It’s all about respect

Many people may wonder what this topic has to do with photography, especially as it pertains to photography of the nude female body and photographing women as a whole. But there is definitely a connection. I will share with you a rather embarrassing story of when I was maybe 16 years old, but it turned out to be a valuable lesson. One day I was driving my yellow 1971 Chevelle which I bought from money saved up from cutting lawns for neighborhood homeowners. It wasn’t perfect but I loved it because it was mine, and my first car….a huge moment in a young man’s life, LOL! One day I was driving down one of the main drags in Albany, NY where I attended high school and lived. I can’t remember exactly what happened, but I’m thinking this lady cut me off and was driving a little crazily, and I hadn’t been driving all that long, so it took me by surprise and I quickly gave her the finger or something. What did I know, I was 16? I quickly learned that’s not the way to handle it, lol.

She sped up like a lunatic and got beside me, my windows were down and I remember she was maybe mid 40’s and looked like the type of mom who didn’t take a lot of crap. And she told me she was married to a cop and could make my life miserable, and I better not ever do that to her again….or something to that effect. I just nodded and wanted to get away from her. Not sure how much time had passed since then….but I was working at a local grocery store after school and on weekends. I still remember I was cleaning the floors in the produce section and I see this same lady walk in and just my luck, she recognized me. I was like…..oh shit. She asked me if I was the kid who drive the yellow Chevy. I said yes, I remember you, and said so humbly. She proceeded to warn me of doing that ever again and I better show her some respect. I told her I was very sorry for doing that, it wasn’t my style and it was a knee jerk reaction probably from not even having my drivers license all that long. And it turned out her son was with her, who was a year or 2 ahead of me in school. She sort of reluctantly accepted my apology.

I saw her check out, I got this brilliant idea to offer her help getting her groceries to her car. She looked at me, like ok……but are you out of your mind? LOL! I loaded her groceries, VERY carefully. I saw a lawnmower blade in her trunk, which made my mind go in even weirder directions and I asked if she had lawnmower problems….she said she had to go to the hardware store to order a new one but they didn’t have it in store and their grass was getting tall. I said, let me mow it for you, that’s what I do when I’m not working here or in school. The look on her face, LOL! She said, well alright. Be there Sunday 3 PM. I was thinking that’s weird, why would it matter what day and time? But I went along with it. I do it, and I told her thanks for not staying pissed at me, have a great rest of the day. No, come in now. Um….ok? So I did, there was this huge spread on the table with lasagna, salad, Italian bread and olive oil, and bakery canoli’s and the house smelled great! They said to sit down and eat with them. Which in an Italian family is a privilege, they don’t open up their home to just anybody for Sunday dinner. She told me in front of her sons, she appreciated me being man enough to admit I was wrong, and going above and beyond to make it right, so that’s why they wanted me to stay for dinner. We were friends ever since then, LOL!
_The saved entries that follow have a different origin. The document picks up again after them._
@[simp] theorem State.rackRequest_slots (s : State) (bs : List Nat) : (State.rackRequest s bs).evt.slots = s.evt.slots := by
  unfold State.rackRequest; simp [apply_ite Evt.slots, apply_ite Prod.fst, apply_ite Prod.snd, apply_dite Evt.slots]

@[simp] theorem State.setDa_slots (s : State) (a : Nat) : (State.setDa s a).evt.slots = s.evt.slots := by
  unfold State.setDa; simp [apply_ite Evt.slots, apply_ite Prod.fst, apply_ite Prod.snd, apply_dite Evt.slots]

@[simp] theorem State.scrubBad_slotsWf (s : State) (k a w : Nat) (again : Bool) (h : memWf 0 s.evt.slots = true) : memWf 0 (State.scrubBad s k a w again).evt.slots = true := by
  unfold State.scrubBad; (repeat' split) <;> simp [h, apply_ite Evt.slots, apply_ite Prod.fst, apply_ite Prod.snd, apply_ite (memWf (0))]

@[simp] theorem State.relSubst_slots (s : State) (kind i : Nat) : (State.relSubst s kind i).evt.slots = s.evt.slots := by
  unfold State.relSubst; split <;> simp [apply_ite Evt.slots, apply_ite Prod.fst, apply_ite Prod.snd]

@[simp] theorem State.relRestore_slots (s : State) (kind i : Nat) : (State.relRestore s kind i).evt.slots = s.evt.slots := by
  unfold State.relRestore; split <;> simp [apply_ite Evt.slots, apply_ite Prod.fst, apply_ite Prod.snd]

@[simp] theorem State.loadCmd_slots (s : State) : (State.loadCmd s).evt.slots = s.evt.slots := by
  unfold State.loadCmd; split <;> simp [apply_ite Evt.slots, apply_ite Prod.fst, apply_ite Prod.snd]

@[simp] theorem State.commitFailed_slots (s : State) (st : Nat) : (State.commitFailed s st).evt.slots = s.evt.slots := by
  unfold State.commitFailed; simp [apply_ite Evt.slots, apply_ite Prod.fst, apply_ite Prod.snd, apply_dite Evt.slots]

@[simp] theorem State.commitDone_slots (s : State) : (State.commitDone s).evt.slots = s.evt.slots := by
  unfold State.commitDone; simp [apply_ite Evt.slots, apply_ite Prod.fst, apply_ite Prod.snd, apply_dite Evt.slots]

@[simp] theorem State.abortCmd_slots (s : State) : (State.abortCmd s).evt.slots = s.evt.slots := by
  unfold State.abortCmd; simp [apply_ite Evt.slots, apply_ite Prod.fst, apply_ite Prod.snd, apply_dite Evt.slots]

@[simp] theorem State.actNotice_slots (s : State) (st : Nat) : (State.actNotice s st).evt.slots = s.evt.slots := by
  unfold State.actNotice; simp [apply_ite Evt.slots, apply_ite Prod.fst, apply_ite Prod.snd, apply_dite Evt.slots]

@[simp] theorem State.activationRefused_slots (s : State) (st : Nat) : (State.activationRefused s st).evt.slots = s.evt.slots := by
  unfold State.activationRefused; simp [apply_ite Evt.slots, apply_ite Prod.fst, apply_ite Prod.snd, apply_dite Evt.slots]

@[simp] theorem State.phaseMaps_slots (s : State) : (State.phaseMaps s).evt.slots = s.evt.slots := by
  unfold State.phaseMaps; simp [apply_ite Evt.slots, apply_ite Prod.fst, apply_ite Prod.snd, apply_dite Evt.slots]

@[simp] theorem State.switchIn_slots (s : State) (im : Image) : (State.switchIn s im).evt.slots = s.evt.slots := by
  unfold State.switchIn; simp [apply_ite Evt.slots, apply_ite Prod.fst, apply_ite Prod.snd, apply_dite Evt.slots]

@[simp] theorem State.deferActivation_slots (s : State) : (State.deferActivation s).evt.slots = s.evt.slots := by
  unfold State.deferActivation; simp [apply_ite Evt.slots, apply_ite Prod.fst, apply_ite Prod.snd, apply_dite Evt.slots]

@[simp] theorem State.activationStep_slots (s : State) : (State.activationStep s).evt.slots = s.evt.slots := by
  unfold State.activationStep; dsimp only; (repeat' split) <;> simp [apply_ite Evt.slots, apply_ite Prod.fst, apply_ite Prod.snd]

@[simp] theorem State.sampleRail_slots (s : State) (r : Nat) : (State.sampleRail s r).evt.slots = s.evt.slots := by
  unfold State.sampleRail; simp [apply_ite Evt.slots, apply_ite Prod.fst, apply_ite Prod.snd, apply_dite Evt.slots]

@[simp] theorem State.tickLaw_slotsWf (s : State) (obs : SampleObs) (h : memWf 0 s.evt.slots = true) : memWf 0 (State.tickLaw s obs).evt.slots = true := by
  unfold State.tickLaw; simp +contextual [h, apply_ite Evt.slots, apply_ite Prod.fst, apply_ite Prod.snd, apply_ite (memWf (0)), warmEvtPage]

@[simp] theorem State.tickEnd_slots (s : State) : (State.tickEnd s).evt.slots = s.evt.slots := by
  unfold State.tickEnd; simp [apply_ite Evt.slots, apply_ite Prod.fst, apply_ite Prod.snd, apply_dite Evt.slots]

@[simp] theorem State.trcBoundary_slots (s : State) : (State.trcBoundary s).evt.slots = s.evt.slots := by
  unfold State.trcBoundary; simp [apply_ite Evt.slots, apply_ite Prod.fst, apply_ite Prod.snd, apply_dite Evt.slots]

@[simp] theorem State.boundary_slots (s : State) (num : Nat) (gov : Bool) : (State.boundary s num gov).evt.slots = s.evt.slots := by
  unfold State.boundary; simp [apply_ite Evt.slots, apply_ite Prod.fst, apply_ite Prod.snd, apply_dite Evt.slots]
Not that intimidation and fear should be the motivation to be respectful towards female clients, but it’s what they expect and deserve. Women doing intimate photoshoots feel vulnerable, and need a discreet and respectful, yet fun photographer to capture their best moods and make their experience the best. Photography is a very personal service, especially as it pertains to nude or boudoir photography. If clients have a fun and comfortable experience, they will tell others. If not, it can be damaging to their self esteem….and we all know a dissatisfied customer tells more people than a happy one. Not only are proper angles and lighting important, but so it personality, character, and respect.